As I described there, a single +12 V Molex connector pin must supply too much current to the Extruder Controller Board. Fortunately, the stock Thing-O-Matic ATX power supply has a 4-pin connector that, in its normal PC environment, provides +12 V power to a high-end video board. This modification hacks that connector to provide separate +12 V power wires to the Extruder and Heated Build Platform heater MOSFETs, thus removing 11 A of current from the Extruder Controller PCB.
That current normally passes from the +12 V pin of the Molex-style connector to the screw terminals securing the Red heater wires. The corresponding Black / Blue wires connect to screw terminals that pass the current to power MOSFETs that switch the heaters on and off. Disconnecting the “Red” screw terminals from their PCB traces and connecting them directly to the +12 V from the hacked video connector, then connecting the corresponding return wires to the PCB near the MOSFET Source pins, is what’s needed.

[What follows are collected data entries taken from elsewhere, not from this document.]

-- ==== Sys2Proof/Machine/Burst.lean ====
section
/-! DEFINITION. Bursts: settings latched at arm, cycle grids (R45), why issue has stopped (R176 to R182, R203), end reasons
(R150, R182), the burst start (R148), and events that act on bursts (R369). -/
namespace Sys2Proof.Machine

/-- The words of the site's own registers, of its registers in the XE block (R329), and of the acquisition registers of its
pins, that differ from reset. -/
def State.cfgWords (s : State) (i : Nat) : Sparse Word :=
  let site := 0x1000000 + i * 0x100000
  let pins := s.sitePins i
  s.regs.filter (fun e =>
    (decide (site ≤ e.1) && decide (e.1 < site + 0x1500)) ||
      (decide (0x90100 + 0x40 * i ≤ e.1) && decide (e.1 < 0x90140 + 0x40 * i)) ||
      (decide (0x8000000 ≤ e.1) && decide (e.1 < 0xA000000) && pins.contains ((e.1 - 0x8000000) / 0x10000) &&
        decide (0x3000 ≤ e.1 % 0x10000) && decide (e.1 % 0x10000 < 0x3100)))

/-! Periods and grids. -/

/-- A period within the limits of R71. -/
def clampPeriod (n : Nat) : Nat := clampNat 2500 4000000000 n

/-- The period of timeset t of a site now (R146). -/
def State.tsp (s : State) (i t : Nat) : Nat := clampPeriod (s.get (SITE_TSP_PERIOD i t))

/-- Whether a site runs in coherent mode (R45). -/
def State.coherent (s : State) (i : Nat) : Bool := s.bit (TB_GRID_MODE_COHERENT_S i)

/-- The first grid point at or after a timebase time, for period P and anchor A (R45). -/
def State.gridAt (s : State) (i period t : Nat) : Nat :=
  let a : Int := s.get (TB_GRID_ANCHOR i)
  let m : Int := s.merAt t
  let k : Int := -((-(m - a)) / (period : Int))
  s.ofMer (a + k * period).toNat

/-- The first cycle boundary at or after an instant, on a site whose last cycle ends at `c`: in coherent mode the grid of the
period in force, in free mode the cycles that follow `c` with period P. -/
def boundaryFrom (c period t : Nat) : Nat := if t ≤ c then c else c + period * ceilDiv (t - c) period

/-- The period of the hold vector (R144). -/
def State.holdPeriod (s : State) (i : Nat) : Nat :=
  if s.coherent i then (s.site i).burst.period else s.tsp i (s.cfg i (SITE_HOLD_CFG_TS i))

/-! Symbols (R72, R133). -/

/-- A list of symbols as one word, the first in the lowest bits. -/
def symsOf (l : List Nat) : Nat := l.foldr (fun d w => d + 16 * w) 0

/-- The initial last symbols of a group, SITE_HOLD_CFG.SYMBOL on every pin: as it is now until the burst starts (R133, R159). -/
def State.initSyms (s : State) (i : Nat) : Word :=
  word (symsOf (List.replicate 8
    (if (s.site i).burst.started then s.cfg i (SITE_HOLD_CFG_SYMBOL i) else s.get (SITE_HOLD_CFG_SYMBOL i))))

/-- The symbols of a group word: the initial last symbols where no segment has delivered any to the group. -/
def State.wordSyms (s : State) (i : Nat) (w : GroupWord) : Word := w.syms.getD (s.initSyms i)

/-! Why issue has stopped. -/

/-- Whether a block is treated as fenced (R176). -/
def Header.fenced (h : Header) (all : Bool) : Bool :=
  h.fence || [0x0C, 0x0D, 0x0F, 0x10, 0x11].contains h.opc || (decide (h.opc = 0x09) && decide (h.opnd = 0)) ||
    ((decide (h.opc = 0x04) || decide (h.opc = 0x06)) && all)

/-- Whether a block is a decision block: JC or MLOOP on a condition other than COUNTER_ZERO (R167). -/
def Header.decides (h : Header) : Bool := (decide (h.opc = 0x04) || decide (h.opc = 0x06)) && decide (h.cond ≠ 6)

/-- Whether a block of the site is fenced, with FENCE_ALL as latched (R176, R188). -/
def State.fencedBlk (s : State) (i : Nat) (h : Header) : Bool := h.fenced (s.cfgBit i (SITE_SPEC_CFG_FENCE_ALL i))

/-- Whether an item of the lane is an issued vector, or stands for one. -/
def LaneItem.isVec : LaneItem → Bool
  | .vec _ => true
  | .frame _ _ _ _ _ _ => true
  | _ => false

/-- The issued vectors of a site that have not started their cycle (R168). -/
def Site.laneVecs (t : Site) : Nat := (t.lane.filter LaneItem.isVec).length

/-- The lead (R168). -/
def State.lead (s : State) (i : Nat) : Nat := s.cfg i (SITE_SPEC_CFG_LEAD i)

/-- The issued vectors whose results have neither committed nor been discarded (R178): those of the window, and pad vectors issued and not yet
played. -/
def Site.occupancy (t : Site) : Nat :=
  t.spec.window.length + (t.lane.filter (fun x => match x with | .frame _ _ _ k _ _ => decide (k = 0) | _ => false)).length

/-- Whether the Transit window or the alternate-path slots have no room for the next play of a block (R175, R178). -/
def State.noRoom (s : State) (i : Nat) (h : Header) : Bool :=
  let t := s.site i
  decide (2048 < t.occupancy + h.len) || (h.decides && decide (64 ≤ t.spec.decisions.length))

/-- The lane FIFOs of a site's groups take in an entry (R12). -/
def State.laneFeed (s : State) (i : Nat) : State := s.updPwr (fun p => { p with fed := countKeys (s.groups i) p.fed })

/-- The timing generators of a site's groups consume an entry (R12). -/
def State.laneDraw (s : State) (i : Nat) : State := s.updPwr (fun p => { p with drawn := countKeys (s.groups i) p.drawn })

/-- Why issue has stopped at a site, `free` where it has not. -/
def State.stopWhy (s : State) (i : Nat) : HoldWhy :=
  let t := s.site i
  if t.burst.endPending.isSome then .pendingEnd
  else if t.seq.waitSeg.isSome then .publication
  else if s.get (SITE_STR_STATUS_STATE i) = 3 then .flow
  else if t.spec.decisions.any (fun d => d.fenced && d.lastVec.isSome) then .fence
  else
    match t.seq.blk with
    | none => .free
    | some b =>
      if b.vix = 0 ∧ s.fencedBlk i b.hdr ∧ t.spec.decisions ≠ [] then .fence
      else if b.vix = 0 ∧ s.noRoom i b.hdr then .stall
      else .free

/-- Why the pins hold when the lane is empty: issue has stopped, or has been free again only since (R171, R177). -/
def State.holdWhy (s : State) (i : Nat) : HoldWhy :=
  match s.stopWhy i with
  | .free => (s.site i).spec.restart
  | w => w

/-! Ends (R150, R182). -/

/-- The site stops issuing and drains: an end reason in force; a header fault taints the burst ECC (R17). It keeps ARMING and ARMED until its burst
starts. A decision whose block has been issued in part only is none any more (R150, R167), and a site in XACT leaves it. -/
def State.endNow (s : State) (i : Nat) (e : EndRec) : State :=
  if (s.site i).burst.end_.isSome then s
  else
    let ecc := if e.reason = .abort ∧ e.detail = 0x0D then 2 ^ taintEcc else 0
    let s1 := s.updSite i (fun t =>
      { t with burst := { t.burst with end_ := some e, endPending := none, abort := none, taint := t.burst.taint ||| ecc },
               spec := { t.spec with decisions := t.spec.decisions.filter (fun d => d.lastVec.isSome) } })
    let s2 := s1.set (SITE_SEQ_STATUS_REFILL_WAIT i) 0
    let s3 := if s.siteSt i = stXact then s2.xeHalt i else s2
    if s.running i then s3.setSiteSt i stDraining else s3

/-- Whether an item of the lane makes the pins wait: a HOLD, a SYNC, a WAITF or a FRAME (R44, R51, R53, R144). -/
def LaneItem.waits : LaneItem → Bool
  | .hold _ _ => true
  | .sync _ _ => true
  | .waitf _ _ _ => true
  | .frame _ _ _ _ _ _ => true
  | _ => false

/-- Whether an item of the lane is where issue resumes after a hold (R203, R204). -/
def LaneItem.resumes : LaneItem → Bool
  | .holdResume => true
  | _ => false

/-- An end reason on the path being issued takes effect once no decision is unresolved (R182) and the pins have passed every wait issued
before it (R144). -/
def State.endDue (s : State) (i : Nat) : State :=
  match (s.site i).burst.endPending with
  | none => s
  | some e => if (s.site i).spec.decisions = [] ∧ !(s.site i).lane.any LaneItem.waits then s.endNow i e else s

/-- An end reason that arises on the path being issued: issue stops (R150, R182). -/
def State.endPath (s : State) (i : Nat) (e : EndRec) : State :=
  if (s.site i).burst.end_.isSome then s else (s.updBurst i (fun b => { b with endPending := some e })).endDue i

/-- ABORT with a detail code (R153). -/
def abortRec (detail : Nat) : EndRec := ⟨.abort, detail⟩

/-- HALT with a detail code (R153). -/
def haltRec (detail : Nat) : EndRec := ⟨.halt, detail⟩

/-- An ABORT that takes effect from the next cycle boundary (R150), on a burst that runs. -/
def State.abortAtBoundary (s : State) (i detail : Nat) : State :=
  if s.running i then
    s.updBurst i (fun b => { b with abort := if b.abort.isSome then b.abort else some (abortRec detail) })
  else s

/-! Burst start. -/

/-- Whether a sensor concerns a site (R556). -/
def State.concerns (s : State) (k i : Nat) : Bool := decide (k = 8) || (s.groups i).any (fun g => decide (g / 8 = k))

/-- Whether a HOT condition holds the site back (R556). -/
def State.hotHeld (s : State) (i : Nat) : Bool := s.pwr.hot.any (fun k => s.concerns k i)

/-- Whether a calibration step is in progress on a pin of the site (R383). -/
def State.calHeld (s : State) (i : Nat) : Bool := s.cal.steps.any (fun c => decide (s.pinOwner c.pin = some i))

/-- The taints that stand when a burst starts (R559). -/
def State.startTaint (s : State) (i : Nat) : Nat :=
  ofBool s.pwr.twilight.isSome + 2 * ofBool (s.bit TB_REF_STATUS_HOLDOVER) +
    2 ^ taintThermal * ofBool (s.pwr.warm.any (fun k => s.concerns k i) || s.bit DRC_STATUS_REF_2X) +
    2 ^ taintLink * ofBool (s.bit IAT_STATUS_ORPHAN)

/-- A trigger unit at burst start (R255): armed from the burst epoch on, or from its marker. -/
def startUnit (c0 : Nat) (mark : Bool) : TrigUnit := ⟨!mark, if mark then none else some c0, some c0, none, false⟩

/-- A pin at burst start: no longer idle, its clock mode entered, its trigger units armed unless a marker arms them (R84, R110,
R255). -/
def State.pinStart (s : State) (i c0 : Nat) (p : Nat) : State :=
  let anchor := if s.coherent i then s.ofMer (s.get (TB_GRID_ANCHOR i)) else c0
  let s1 := s.updPin p (fun q =>
    { q with idle := false, strobes := [], edges := [], windows := [], lastStrobe := none, undefVecs := [],
             lvl := { q.lvl with burstEvent := false },
             acq := { q.acq with open_ := none, stamping := [], lastStamped := none, items := [],
                                 units := (List.range 4).map (fun u => startUnit c0 (s.cfgBit i (PIN_TRIG_CFG_ARM_MARK p u))) } })
  if s.bit (PIN_CLK_CFG_ENABLE p) then
    let per := if (s.site i).burst.listBurst.isSome || s.coherent i then (s.site i).burst.period
      else
        match (s.site i).lane with
        | .vec v :: _ => v.period
        | _ => (s.site i).burst.period
    s1.clockStart p anchor c0 per
  else s1

/-- A burst starts at an instant (R148): its first cycle starts there in free mode, and at the first grid point at or after it
in coherent mode. An end reason met while the lanes were filled makes the site DRAINING at once (R182). -/
def State.startBurst (s : State) (i t : Nat) : State :=
  let b := (s.site i).burst
  let c0 := if s.coherent i then s.gridAt i b.period t else t
  let s0 := s.updSite i (fun v =>
    { v with shadow := Sparse.set resetWord v.shadow (SITE_HOLD_CFG_TS i).addr (s.reg (SITE_HOLD_CFG_TS i).addr) })
  let s1 := s0.updBurst i (fun b =>
    { b with started := true, epoch := c0, cycleEnd := c0, taint := b.taint ||| s.startTaint i })
  let s2 := (s1.sitePins i).foldl (fun u p => u.pinStart i c0 p) s1
  let s3 := ((((s2.set (SITE_SPEC_DECISIONS_COUNT i) 0).set (SITE_SPEC_MISPRED_COUNT i) 0).set (SITE_SPEC_FENCE_COUNT i) 0).set
    (SITE_SPEC_STALL_COUNT i) 0).set (SITE_SPEC_DL_MAX i) 0
  let s4 := (((s3.set (SITE_STR_LEVEL_MIN i) (s3.get (SITE_STR_LEVEL i))).set (SITE_STR_RATE_MAX i) 0).set
    (SITE_STR_HOLDS_COUNT i) 0).set (SITE_PACE_MIN i) 0
  let s5 := (s4.set (SITE_FLAGS_FLAG i) 0).raise 0x2001 i (s.cfg i (SITE_START_CFG_START_SEG i))
  (s5.set (SITE_STR_STATUS_STATE i) 1).setSiteSt i (if b.end_.isSome then stDraining else if b.listBurst.isSome then stXact else stRunning)

/-! Events (R368, R369). -/

/-- The bits of the event vector. -/
def State.evtState (s : State) : Nat := s.get IAT_EVT_STATE

/-- GLOBAL_STOP (R369): every listed site that is RUNNING, HOLDING or XACT aborts at its next cycle boundary. -/
def State.globalStop (s : State) : State :=
  let hit := (List.range 16).filter (fun i => bitOf (s.get IAT_STOP_SITES) i && s.running i)
  (hit.foldl (fun u i => u.abortAtBoundary i 0x40) s).raise 0x900B noSource (hit.foldl (fun m i => m + 2 ^ i) 0)

/-- ARMED sites that wait for one of the event bits start (R148, R158); a HOT sensor holds them (R556). -/
def State.eventStarts (s : State) (rose t : Nat) : State :=
  (List.range 16).foldl
    (fun u i =>
      if u.siteSt i = stArmed ∧ u.cfg i (SITE_START_CFG_SOURCE i) = 2 ∧ bitOf rose (u.cfg i (SITE_START_CFG_EVENT i)) ∧
          u.level i ≠ 2 ∧ !u.hotHeld i then
        u.startBurst i t
      else u) s

/-- The event vector takes a new value, the bits that rise above `was` act (R369), and flows that wait for a set bit go on (R338). -/
def State.evtRise (s : State) (was v : Nat) : State :=
  let rose := v &&& (v ^^^ was)
  let s1 := s.set IAT_EVT_STATE v
  let s2 := if bitOf rose 0 then s1.globalStop else s1
  let s3 := s2.eventStarts rose s.now
  (List.range 32).foldl (fun u b => if bitOf v b then u.flowsSignal 3 b s.now else u) s3

/-- The event vector takes a new value, against the value that it has. -/
def State.evtVector (s : State) (v : Nat) : State := s.evtRise s.evtState v

/-- CLEAR bits act first, then SET bits (R369). -/
def evtBits (v clear set : Nat) : Nat := (v &&& ((2 ^ 32 - 1) ^^^ (clear % 2 ^ 32))) ||| (set % 2 ^ 32)

/-- The frames that have acted at this instant, or at this APPLY tick, with one more (R369). -/
def State.evtMoment (s : State) (apply set clear : Nat) : EvtMoment :=
  let m :=
    match s.iat.together with
    | none => (⟨s.now, apply, s.evtState, 0, 0⟩ : EvtMoment)
    | some m =>
      if m.at_ = s.now ∨ (apply ≠ 0 ∧ m.apply = apply) then { m with at_ := s.now, apply := if apply = 0 then m.apply else apply }
      else ⟨s.now, apply, s.evtState, 0, 0⟩
  { m with clear := m.clear ||| clear, set := m.set ||| set }

/-- An EVENT frame acts, together with those of the same instant (R369): the bits that rise are those above the vector before them all,
and not risen already. -/
def State.evtAct (s : State) (apply set clear : Nat) : State :=
  let m := s.evtMoment apply set clear
  (s.updIat (fun z => { z with together := some m })).evtRise (s.evtState ||| m.base) (evtBits m.base m.clear m.set)

/-- An EVENT frame that is due acts, or waits for its APPLY tick (R369). -/
def State.evtTake (s : State) (apply set clear : Nat) : State :=
  if apply = 0 ∨ apply ≤ s.tick then s.evtAct (if apply = s.tick then apply else 0) set clear
  else (s.updIat (fun z => { z with applies := s.iat.applies ++ [⟨apply, set, clear⟩] }))

/-- An event originated by the device (R368): sent on every active link, and applied here as everywhere. -/
def State.originEvent (s : State) (set clear : Nat) : State :=
  let apply := s.evtApplyTick
  (s.sendEvent apply set clear).evtTake apply set clear

/-! Site flags (R147). -/

/-- A site flag set by a committed result; a mapped flag that turns to 1 originates an event (R147, R368). -/
def State.setFlag (s : State) (i n : Nat) : State :=
  let old := s.get (SITE_FLAGS_FLAG i)
  let s1 := s.set (SITE_FLAGS_FLAG i) (old ||| 2 ^ n)
  if !bitOf old n && s.bit (IAT_EVT_MAP_EN i) && decide (s.get (IAT_EVT_MAP_FLAG i) = n) then
    s1.originEvent (2 ^ s.get (IAT_EVT_MAP_BIT i)) 0
  else s1

/-- The device state follows its sites in READY and RUNNING (R546). -/
def State.devState (s : State) : State :=
  if s.get PWR_STATUS_DEV_STATE = 2 ∨ s.get PWR_STATUS_DEV_STATE = 3 then
    s.set PWR_STATUS_DEV_STATE (if s.allIdle then 2 else 3)
  else s

end Sys2Proof.Machine
end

This is what the change looks like on the PCB layout. The four yellow angles mark pins soldered to the board, the yellow arc is a new jumper wire, and the three purple dashes represent trace cuts. It’s not all that complicated, but it will certainly void whatever warranty you think might otherwise apply to the board.
The blue line between the row of screw terminal pins and the edge of the circuit board conducts +12 V power from the Molex connector to the A3949 DC motor driver chip. This modification doesn’t affect that connection: you must not sever that PCB trace.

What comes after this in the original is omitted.